We do have precedent for fast action in data privacy laws. The first true national data privacy law – one that required explicit opt-in for sharing of personal data – sailed through the Capitol in one year, in 1987-1988, by a bipartisan vote. Congress only needed the right motivation:

Porn.

The Video Privacy Protection Act of 1988 (Pub. L. 100-618, 18 U.S.C. § 2710 et seq.) resulted from the 1987 Senate confirmation hearings for then-Supreme Court appointee Robert Bork. During these hearings, Michael Dolan, a reporter for the Washington City Paper, figured out that he frequented the same video rental store as Judge Bork.
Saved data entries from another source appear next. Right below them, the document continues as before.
theorem fenceLd (scope : BitVec 3) (q : Sel) : Statement (.fenceLd scope q) := by
  intro h v
  refine ⟨(congrArg (fun n => decide (40 ≤ n)) (majorOf_word _ _ _ _ _ _)).trans rfl, (decode_major47 _ _ _ _ _ v _).trans ?_, waveOf_wave _ _⟩
  simp (disch := decide) only [long47, extract_low, extract_high, extract_all, Nat.reduceSub, keep, ofBool_beq_one, split_word]
  simp [h]

theorem fenceSt (scope : BitVec 3) (q : Sel) : Statement (.fenceSt scope q) := by
  intro h v
  refine ⟨(congrArg (fun n => decide (40 ≤ n)) (majorOf_word _ _ _ _ _ _)).trans rfl, (decode_major47 _ _ _ _ _ v _).trans ?_, waveOf_wave _ _⟩
  simp (disch := decide) only [long47, extract_low, extract_high, extract_all, Nat.reduceSub, keep, ofBool_beq_one, split_word]
  simp [h]

theorem fenceAll (scope : BitVec 3) (q : Sel) : Statement (.fenceAll scope q) := by
  intro h v
  refine ⟨(congrArg (fun n => decide (40 ≤ n)) (majorOf_word _ _ _ _ _ _)).trans rfl, (decode_major47 _ _ _ _ _ v _).trans ?_, waveOf_wave _ _⟩
  simp (disch := decide) only [long47, extract_low, extract_high, extract_all, Nat.reduceSub, keep, ofBool_beq_one, split_word]
  simp [h]

theorem sinDense (port : Port) (a : Reg) (b : Reg) (pl : Plane) (g : Bool) (esz : BitVec 2) (q : Sel) : Statement (.sinDense port a b pl g esz q) := by
  intro h v
  refine ⟨(congrArg (fun n => decide (40 ≤ n)) (majorOf_word _ _ _ _ _ _)).trans rfl, (decode_major48 _ _ _ _ _ v _).trans ?_, waveOf_wave _ _⟩
  simp (disch := decide) only [long48, extract_low, extract_high, extract_all, Nat.reduceSub, keep, ofBool_beq_one, split_word]
  simp [h]

theorem sinExpand (port : Port) (a : Reg) (b : Reg) (pl : Plane) (g : Bool) (esz : BitVec 2) (q : Sel) : Statement (.sinExpand port a b pl g esz q) := by
  intro h v
  refine ⟨(congrArg (fun n => decide (40 ≤ n)) (majorOf_word _ _ _ _ _ _)).trans rfl, (decode_major48 _ _ _ _ _ v _).trans ?_, waveOf_wave _ _⟩
  simp (disch := decide) only [long48, extract_low, extract_high, extract_all, Nat.reduceSub, keep, ofBool_beq_one, split_word]
  simp [h]

theorem soutDense (port : Port) (a : Reg) (b : Reg) (pl : Plane) (g : Bool) (esz : BitVec 2) (q : Sel) : Statement (.soutDense port a b pl g esz q) := by
  intro h v
  refine ⟨(congrArg (fun n => decide (40 ≤ n)) (majorOf_word _ _ _ _ _ _)).trans rfl, (decode_major48 _ _ _ _ _ v _).trans ?_, waveOf_wave _ _⟩
  simp (disch := decide) only [long48, extract_low, extract_high, extract_all, Nat.reduceSub, keep, ofBool_beq_one, split_word]
  simp [h]

theorem soutSparse (port : Port) (a : Reg) (b : Reg) (pl : Plane) (g : Bool) (esz : BitVec 2) (q : Sel) : Statement (.soutSparse port a b pl g esz q) := by
  intro h v
  refine ⟨(congrArg (fun n => decide (40 ≤ n)) (majorOf_word _ _ _ _ _ _)).trans rfl, (decode_major48 _ _ _ _ _ v _).trans ?_, waveOf_wave _ _⟩
  simp (disch := decide) only [long48, extract_low, extract_high, extract_all, Nat.reduceSub, keep, ofBool_beq_one, split_word]
  simp [h]

theorem spush (port : Port) (a : Reg) (pl : Plane) (eor : Bool) (last : Bool) (q : Sel) : Statement (.spush port a pl eor last q) := by
  intro h v
  refine ⟨(congrArg (fun n => decide (40 ≤ n)) (majorOf_word _ _ _ _ _ _)).trans rfl, (decode_major48 _ _ _ _ _ v _).trans ?_, waveOf_wave _ _⟩
  simp (disch := decide) only [long48, extract_low, extract_high, extract_all, Nat.reduceSub, keep, ofBool_beq_one, split_word]
  simp [h]

theorem spull (d : Reg) (port : Port) (pl : Plane) (q : Sel) : Statement (.spull d port pl q) := by
  intro h v
  refine ⟨(congrArg (fun n => decide (40 ≤ n)) (majorOf_word _ _ _ _ _ _)).trans rfl, (decode_major48 _ _ _ _ _ v _).trans ?_, waveOf_wave _ _⟩
  simp (disch := decide) only [long48, extract_low, extract_high, extract_all, Nat.reduceSub, keep, ofBool_beq_one, split_word]
  simp [h]

theorem speek (d : Reg) (port : Port) (pl : Plane) (q : Sel) : Statement (.speek d port pl q) := by
  intro h v
  refine ⟨(congrArg (fun n => decide (40 ≤ n)) (majorOf_word _ _ _ _ _ _)).trans rfl, (decode_major48 _ _ _ _ _ v _).trans ?_, waveOf_wave _ _⟩
  simp (disch := decide) only [long48, extract_low, extract_high, extract_all, Nat.reduceSub, keep, ofBool_beq_one, split_word]
  simp [h]

theorem portrst (port : Port) (pl : Plane) (sink : Bool) (q : Sel) : Statement (.portrst port pl sink q) := by
  intro h v
  refine ⟨(congrArg (fun n => decide (40 ≤ n)) (majorOf_word _ _ _ _ _ _)).trans rfl, (decode_major49 _ _ _ _ _ v _).trans ?_, waveOf_wave _ _⟩
  simp (disch := decide) only [long49, extract_low, extract_high, extract_all, Nat.reduceSub, keep, ofBool_beq_one, split_word]
  simp [h]

theorem portstat (d : Reg) (port : Port) (pl : Plane) (sink : Bool) (q : Sel) : Statement (.portstat d port pl sink q) := by
  intro h v
  refine ⟨(congrArg (fun n => decide (40 ≤ n)) (majorOf_word _ _ _ _ _ _)).trans rfl, (decode_major49 _ _ _ _ _ v _).trans ?_, waveOf_wave _ _⟩
  simp (disch := decide) only [long49, extract_low, extract_high, extract_all, Nat.reduceSub, keep, ofBool_beq_one, split_word]
  simp [h]

theorem cfg (a : Reg) (p : Plane) (q : Sel) : Statement (.cfg a p q) := by
  intro h v
  refine ⟨(congrArg (fun n => decide (40 ≤ n)) (majorOf_word _ _ _ _ _ _)).trans rfl, (decode_major50 _ _ _ _ _ v _).trans ?_, waveOf_wave _ _⟩
  simp (disch := decide) only [long50, extract_low, extract_high, extract_all, Nat.reduceSub, keep, ofBool_beq_one, split_word]
  simp [h]

theorem cfgw (a : Reg) (b : Reg) (q : Sel) : Statement (.cfgw a b q) := by
  intro h v
  refine ⟨(congrArg (fun n => decide (40 ≤ n)) (majorOf_word _ _ _ _ _ _)).trans rfl, (decode_major50 _ _ _ _ _ v _).trans ?_, waveOf_wave _ _⟩
  simp (disch := decide) only [long50, extract_low, extract_high, extract_all, Nat.reduceSub, keep, ofBool_beq_one, split_word]
  simp [h]

theorem cfgsync (q : Sel) : Statement (.cfgsync q) := by
  intro h v
  refine ⟨(congrArg (fun n => decide (40 ≤ n)) (majorOf_word _ _ _ _ _ _)).trans rfl, (decode_major50 _ _ _ _ _ v _).trans ?_, waveOf_wave _ _⟩
  simp (disch := decide) only [long50, extract_low, extract_high, extract_all, Nat.reduceSub, keep, ofBool_beq_one, split_word]
  simp [h]

theorem planeon (pl : Plane) (q : Sel) : Statement (.planeon pl q) := by
  intro h v
  refine ⟨(congrArg (fun n => decide (40 ≤ n)) (majorOf_word _ _ _ _ _ _)).trans rfl, (decode_major50 _ _ _ _ _ v _).trans ?_, waveOf_wave _ _⟩
  simp (disch := decide) only [long50, extract_low, extract_high, extract_all, Nat.reduceSub, keep, ofBool_beq_one, split_word]
  simp [h]

theorem planeoff (pl : Plane) (q : Sel) : Statement (.planeoff pl q) := by
  intro h v
  refine ⟨(congrArg (fun n => decide (40 ≤ n)) (majorOf_word _ _ _ _ _ _)).trans rfl, (decode_major50 _ _ _ _ _ v _).trans ?_, waveOf_wave _ _⟩
  simp (disch := decide) only [long50, extract_low, extract_high, extract_all, Nat.reduceSub, keep, ofBool_beq_one, split_word]
  simp [h]

theorem arbw (wt : BitVec 8) (pl : Plane) (q : Sel) : Statement (.arbw wt pl q) := by
  intro h v
  refine ⟨(congrArg (fun n => decide (40 ≤ n)) (majorOf_word _ _ _ _ _ _)).trans rfl, (decode_major50 _ _ _ _ _ v _).trans ?_, waveOf_wave _ _⟩
  simp (disch := decide) only [long50, extract_low, extract_high, extract_all, Nat.reduceSub, keep, ofBool_beq_one, split_word]
  simp [h]

theorem mclaim (m : Slot) (q : Sel) : Statement (.mclaim m q) := by
  intro h v
  refine ⟨(congrArg (fun n => decide (40 ≤ n)) (majorOf_word _ _ _ _ _ _)).trans rfl, (decode_major51 _ _ _ _ _ v _).trans ?_, waveOf_wave _ _⟩
  simp (disch := decide) only [long51, extract_low, extract_high, extract_all, Nat.reduceSub, keep, ofBool_beq_one, split_word]
  simp [h]

theorem mrel (m : Slot) (q : Sel) : Statement (.mrel m q) := by
  intro h v
  refine ⟨(congrArg (fun n => decide (40 ≤ n)) (majorOf_word _ _ _ _ _ _)).trans rfl, (decode_major51 _ _ _ _ _ v _).trans ?_, waveOf_wave _ _⟩
  simp (disch := decide) only [long51, extract_low, extract_high, extract_all, Nat.reduceSub, keep, ofBool_beq_one, split_word]
  simp [h]

theorem mload (a : Reg) (m : Slot) (q : Sel) : Statement (.mload a m q) := by
  intro h v
  refine ⟨(congrArg (fun n => decide (40 ≤ n)) (majorOf_word _ _ _ _ _ _)).trans rfl, (decode_major51 _ _ _ _ _ v _).trans ?_, waveOf_wave _ _⟩
  simp (disch := decide) only [long51, extract_low, extract_high, extract_all, Nat.reduceSub, keep, ofBool_beq_one, split_word]
  simp [h]

theorem mstore (a : Reg) (m : Slot) (q : Sel) : Statement (.mstore a m q) := by
  intro h v
  refine ⟨(congrArg (fun n => decide (40 ≤ n)) (majorOf_word _ _ _ _ _ _)).trans rfl, (decode_major51 _ _ _ _ _ v _).trans ?_, waveOf_wave _ _⟩
  simp (disch := decide) only [long51, extract_low, extract_high, extract_all, Nat.reduceSub, keep, ofBool_beq_one, split_word]
  simp [h]

theorem mma (x : AccNo) (ma : Slot) (mb : Slot) (fmt : BitVec 3) (q : Sel) : Statement (.mma x ma mb fmt q) := by
  intro h v
  refine ⟨(congrArg (fun n => decide (40 ≤ n)) (majorOf_word _ _ _ _ _ _)).trans rfl, (decode_major51 _ _ _ _ _ v _).trans ?_, waveOf_wave _ _⟩
  simp (disch := decide) only [long51, extract_low, extract_high, extract_all, Nat.reduceSub, keep, ofBool_beq_one, split_word]
  simp [h]

theorem mtile (d : Reg) (a : Reg) (b : Reg) (x : AccNo) (ma : Slot) (fmt : BitVec 3) (q : Sel) : Statement (.mtile d a b x ma fmt q) := by
  intro h v
  refine ⟨(congrArg (fun n => decide (40 ≤ n)) (majorOf_word _ _ _ _ _ _)).trans rfl, (decode_major51 _ _ _ _ _ v _).trans ?_, waveOf_wave _ _⟩
  simp (disch := decide) only [long51, extract_low, extract_high, extract_all, Nat.reduceSub, keep, ofBool_beq_one, split_word]
  simp [h]

theorem accz (x : AccNo) (q : Sel) : Statement (.accz x q) := by
  intro h v
  refine ⟨(congrArg (fun n => decide (40 ≤ n)) (majorOf_word _ _ _ _ _ _)).trans rfl, (decode_major51 _ _ _ _ _ v _).trans ?_, waveOf_wave _ _⟩
  simp (disch := decide) only [long51, extract_low, extract_high, extract_all, Nat.reduceSub, keep, ofBool_beq_one, split_word]
  simp [h]

theorem accst (a : Reg) (x : AccNo) (fmt : BitVec 3) (q : Sel) : Statement (.accst a x fmt q) := by
  intro h v
  refine ⟨(congrArg (fun n => decide (40 ≤ n)) (majorOf_word _ _ _ _ _ _)).trans rfl, (decode_major51 _ _ _ _ _ v _).trans ?_, waveOf_wave _ _⟩
  simp (disch := decide) only [long51, extract_low, extract_high, extract_all, Nat.reduceSub, keep, ofBool_beq_one, split_word]
  simp [h]

theorem accrd (d : Reg) (b : Reg) (x : AccNo) (q : Sel) : Statement (.accrd d b x q) := by
  intro h v
  refine ⟨(congrArg (fun n => decide (40 ≤ n)) (majorOf_word _ _ _ _ _ _)).trans rfl, (decode_major51 _ _ _ _ _ v _).trans ?_, waveOf_wave _ _⟩
  simp (disch := decide) only [long51, extract_low, extract_high, extract_all, Nat.reduceSub, keep, ofBool_beq_one, split_word]
  simp [h]

theorem accpeek (d : Reg) (b : Reg) (x : AccNo) (q : Sel) : Statement (.accpeek d b x q) := by
  intro h v
  refine ⟨(congrArg (fun n => decide (40 ≤ n)) (majorOf_word _ _ _ _ _ _)).trans rfl, (decode_major51 _ _ _ _ _ v _).trans ?_, waveOf_wave _ _⟩
  simp (disch := decide) only [long51, extract_low, extract_high, extract_all, Nat.reduceSub, keep, ofBool_beq_one, split_word]
  simp [h]

theorem mtrans (a : Reg) (md : Slot) (ms : Slot) (w32 : Bool) (q : Sel) : Statement (.mtrans a md ms w32 q) := by
  intro h v
  refine ⟨(congrArg (fun n => decide (40 ≤ n)) (majorOf_word _ _ _ _ _ _)).trans rfl, (decode_major51 _ _ _ _ _ v _).trans ?_, waveOf_wave _ _⟩
  simp (disch := decide) only [long51, extract_low, extract_high, extract_all, Nat.reduceSub, keep, ofBool_beq_one, split_word]
  simp [h]

theorem cpy (a : Reg) (q : Sel) : Statement (.cpy a q) := by
  intro h v
  refine ⟨(congrArg (fun n => decide (40 ≤ n)) (majorOf_word _ _ _ _ _ _)).trans rfl, (decode_major52 _ _ _ _ _ v _).trans ?_, waveOf_wave _ _⟩
  simp (disch := decide) only [long52, extract_low, extract_high, extract_all, Nat.reduceSub, keep, ofBool_beq_one, split_word]
  simp [h]

theorem cpyx (a : Reg) (q : Sel) : Statement (.cpyx a q) := by
  intro h v
  refine ⟨(congrArg (fun n => decide (40 ≤ n)) (majorOf_word _ _ _ _ _ _)).trans rfl, (decode_major52 _ _ _ _ _ v _).trans ?_, waveOf_wave _ _⟩
  simp (disch := decide) only [long52, extract_low, extract_high, extract_all, Nat.reduceSub, keep, ofBool_beq_one, split_word]
  simp [h]

theorem gstrm (a : Reg) (q : Sel) : Statement (.gstrm a q) := by
  intro h v
  refine ⟨(congrArg (fun n => decide (40 ≤ n)) (majorOf_word _ _ _ _ _ _)).trans rfl, (decode_major52 _ _ _ _ _ v _).trans ?_, waveOf_wave _ _⟩
  simp (disch := decide) only [long52, extract_low, extract_high, extract_all, Nat.reduceSub, keep, ofBool_beq_one, split_word]
  simp [h]

theorem coll (a : Reg) (q : Sel) : Statement (.coll a q) := by
  intro h v
  refine ⟨(congrArg (fun n => decide (40 ≤ n)) (majorOf_word _ _ _ _ _ _)).trans rfl, (decode_major52 _ _ _ _ _ v _).trans ?_, waveOf_wave _ _⟩
  simp (disch := decide) only [long52, extract_low, extract_high, extract_all, Nat.reduceSub, keep, ofBool_beq_one, split_word]
  simp [h]

theorem evpop (d : Reg) (q : Sel) : Statement (.evpop d q) := by
  intro h v
  refine ⟨(congrArg (fun n => decide (40 ≤ n)) (majorOf_word _ _ _ _ _ _)).trans rfl, (decode_major52 _ _ _ _ _ v _).trans ?_, waveOf_wave _ _⟩
  simp (disch := decide) only [long52, extract_low, extract_high, extract_all, Nat.reduceSub, keep, ofBool_beq_one, split_word]
  simp [h]

theorem evwait (d : Reg) (b : Reg) (tagged : Bool) (q : Sel) : Statement (.evwait d b tagged q) := by
  intro h v
  refine ⟨(congrArg (fun n => decide (40 ≤ n)) (majorOf_word _ _ _ _ _ _)).trans rfl, (decode_major52 _ _ _ _ _ v _).trans ?_, waveOf_wave _ _⟩
  simp (disch := decide) only [long52, extract_low, extract_high, extract_all, Nat.reduceSub, keep, ofBool_beq_one, split_word]
  simp [h]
Reasoning there was no better way to know someone than to know what films he watched, Dolan obtained and published Bork’s rental history from the store – with an implicit threat that he would do the same for other politicians.

Dolan, however, did not exactly deliver a haymaker punch to Bork’s already-contentious nomination. The “Bork Tapes” revealed that the D.C. Circuit judge watched many videos but none rated R or X. As Dolan wrote in The New Republic in 2012, “Bork enjoyed whodunits and Brit films, costume drama and otherwise; he and his hadn’t rented anything remotely salacious enough to rankle patron Reagan’s buds in the Moral Majority.”

Although Bork’s nomination ultimately went nowhere – in no small part due to his role in a certain data privacy violation known as Watergate – the idea that “meddling journalists” could reverse-engineer viewing habits outraged Congress (we can only presume that some legislators had much more “interesting” viewing histories to protect). VPPA passed in record time, and it sparked almost universal duplication in state legislatures.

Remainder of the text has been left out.